SUMMARY

 

1. IL-2 receptor alpha chain (CD25) deficiency is an autosomal recessive form of SCID characterized by the following features:

- Combined immunodeficiency

- Lymphoproliferation

- Autoimmune disorders

 

2. While this disease has many clinical similarities to IPEX syndrome with regard to autoimmune manifestations, CD25 deficiency patients also have combined immunodeficiency which results in extensive infectious complications.

 

3. Patients typically present with invasive viral (CMV), bacterial and fungal infections typical of SCID. Lymphoproliferation manifests as lymphadenopathy and hepatosplenomegaly.

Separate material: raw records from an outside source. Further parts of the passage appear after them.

-- ==== Sys2Proof/Machine/TileMac.lean ====
section
/-!
DEFINITION. The commands of the MAC slot, and NOP (03 R95 to R98, 04 R150, R151).
-/

namespace Sys2Proof.Machine

/-- The all-zero instruction: one cycle and nothing else (04 R144). -/
def execNop (t : Fin 1024) (s : State) :
    Host.Outcome State Fault Refusal :=
  .next (s.issue t (0))

/-- CMAC (03 R96, 04 R151). -/
def execCmac (t : Fin 1024) (f sat cj : Bool) (a b : Reg) (c : Companions) (s : State) :
    Host.Outcome State Fault Refusal :=
  .next (s.issue t (joinWord (encodeMac (.mul .cmac .acc f sat cj a b)) c.alu c.mem c.flow))

/-- CMSB (03 R96, 04 R151). -/
def execCmsb (t : Fin 1024) (f sat cj : Bool) (a b : Reg) (c : Companions) (s : State) :
    Host.Outcome State Fault Refusal :=
  .next (s.issue t (joinWord (encodeMac (.mul .cmac .sub f sat cj a b)) c.alu c.mem c.flow))

/-- CMUL (03 R96, 04 R151). -/
def execCmul (t : Fin 1024) (f sat cj : Bool) (a b : Reg) (c : Companions) (s : State) :
    Host.Outcome State Fault Refusal :=
  .next (s.issue t (joinWord (encodeMac (.mul .cmac .mul f sat cj a b)) c.alu c.mem c.flow))

/-- DMAC (03 R96, 04 R151). -/
def execDmac (t : Fin 1024) (f sat : Bool) (a b : Reg) (c : Companions) (s : State) :
    Host.Outcome State Fault Refusal :=
  .next (s.issue t (joinWord (encodeMac (.mul .dmac .acc f sat false a b)) c.alu c.mem c.flow))

/-- DMSB (03 R96, 04 R151). -/
def execDmsb (t : Fin 1024) (f sat : Bool) (a b : Reg) (c : Companions) (s : State) :
    Host.Outcome State Fault Refusal :=
  .next (s.issue t (joinWord (encodeMac (.mul .dmac .sub f sat false a b)) c.alu c.mem c.flow))

/-- DMUL (03 R96, 04 R151). -/
def execDmul (t : Fin 1024) (f sat : Bool) (a b : Reg) (c : Companions) (s : State) :
    Host.Outcome State Fault Refusal :=
  .next (s.issue t (joinWord (encodeMac (.mul .dmac .mul f sat false a b)) c.alu c.mem c.flow))

/-- WMAC (03 R96, 04 R151). -/
def execWmac (t : Fin 1024) (f sat : Bool) (a b : Reg) (c : Companions) (s : State) :
    Host.Outcome State Fault Refusal :=
  .next (s.issue t (joinWord (encodeMac (.mul .wmac .acc f sat false a b)) c.alu c.mem c.flow))

/-- WMSB (03 R96, 04 R151). -/
def execWmsb (t : Fin 1024) (f sat : Bool) (a b : Reg) (c : Companions) (s : State) :
    Host.Outcome State Fault Refusal :=
  .next (s.issue t (joinWord (encodeMac (.mul .wmac .sub f sat false a b)) c.alu c.mem c.flow))

/-- WMUL (03 R96, 04 R151). -/
def execWmul (t : Fin 1024) (f sat : Bool) (a b : Reg) (c : Companions) (s : State) :
    Host.Outcome State Fault Refusal :=
  .next (s.issue t (joinWord (encodeMac (.mul .wmac .mul f sat false a b)) c.alu c.mem c.flow))

/-- EXT.H (03 R97, R98). -/
def execExtH (t : Fin 1024) (sat : Bool) (rnd : BitVec 2) (n : BitVec 5) (im hi : Bool) (d : Reg) (c : Companions) (s : State) :
    Host.Outcome State Fault Refusal :=
  .next (s.issue t (joinWord (encodeMac (.extH sat rnd n im hi d)) c.alu c.mem c.flow))

/-- EXT.W (03 R97, R98). -/
def execExtW (t : Fin 1024) (sat : Bool) (rnd : BitVec 2) (n : BitVec 5) (im : Bool) (d : Reg) (c : Companions) (s : State) :
    Host.Outcome State Fault Refusal :=
  .next (s.issue t (joinWord (encodeMac (.extW sat rnd n im d)) c.alu c.mem c.flow))

/-- EXT.C (03 R97, R98). -/
def execExtC (t : Fin 1024) (sat : Bool) (rnd : BitVec 2) (n : BitVec 5) (d : Reg) (c : Companions) (s : State) :
    Host.Outcome State Fault Refusal :=
  .next (s.issue t (joinWord (encodeMac (.extC sat rnd n d)) c.alu c.mem c.flow))

/-- LDA (04 R151). -/
def execLda (t : Fin 1024) (sat : Bool) (n : BitVec 5) (im both : Bool) (a : Reg) (c : Companions) (s : State) :
    Host.Outcome State Fault Refusal :=
  .next (s.issue t (joinWord (encodeMac (.lda sat n im both a)) c.alu c.mem c.flow))

/-- ACLR (04 R151). -/
def execAclr (t : Fin 1024) (re im : Bool) (c : Companions) (s : State) :
    Host.Outcome State Fault Refusal :=
  .next (s.issue t (joinWord (encodeMac (.aclr re im)) c.alu c.mem c.flow))

/-- ASUM (04 R151). -/
def execAsum (t : Fin 1024) (sat : Bool) (c : Companions) (s : State) :
    Host.Outcome State Fault Refusal :=
  .next (s.issue t (joinWord (encodeMac (.asum sat)) c.alu c.mem c.flow))

end Sys2Proof.Machine
end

Autoimmune features include severe autoimmune enteropathy with FTT, type I diabetes, autoimmune hemolytic anemia, and autoimmune neutropenia.

 

4. Laboratory studies reveal normal or reduced CD3 T cell numbers. CD25 surface expression is absent on resting and activated T cells. In vitro lymphocyte proliferation to mitogens is poor. Normal or elevated immunoglobulin levels are present. A variety of serum autoantibodies may be detected.

 

5. Small bowel biopsy reveals chronic inflammation and villous atrophy (similar to IPEX syndrome).

 

6. CD25 deficiency should be suspected in patients presenting with a SCID phenotype and severe autoimmune disease. CD25 surface expression on activated T cells will be absent. Sequencing of the IL2RA gene can confirm the diagnosis.

 

7. The differential diagnosis includes other types of SCID, Omenn syndrome, SCID with maternal engraftment, Wiskott-Aldrich syndrome, and IPEX syndrome.

 

8. Aggressive treatment of invasive infections is the mainstay of therapy. Standard precautions for SCID should be implemented including the following:

- Avoid all live viral vaccines

- Only irradiated, CMV negative blood products should be used (to prevent GVHD and infections)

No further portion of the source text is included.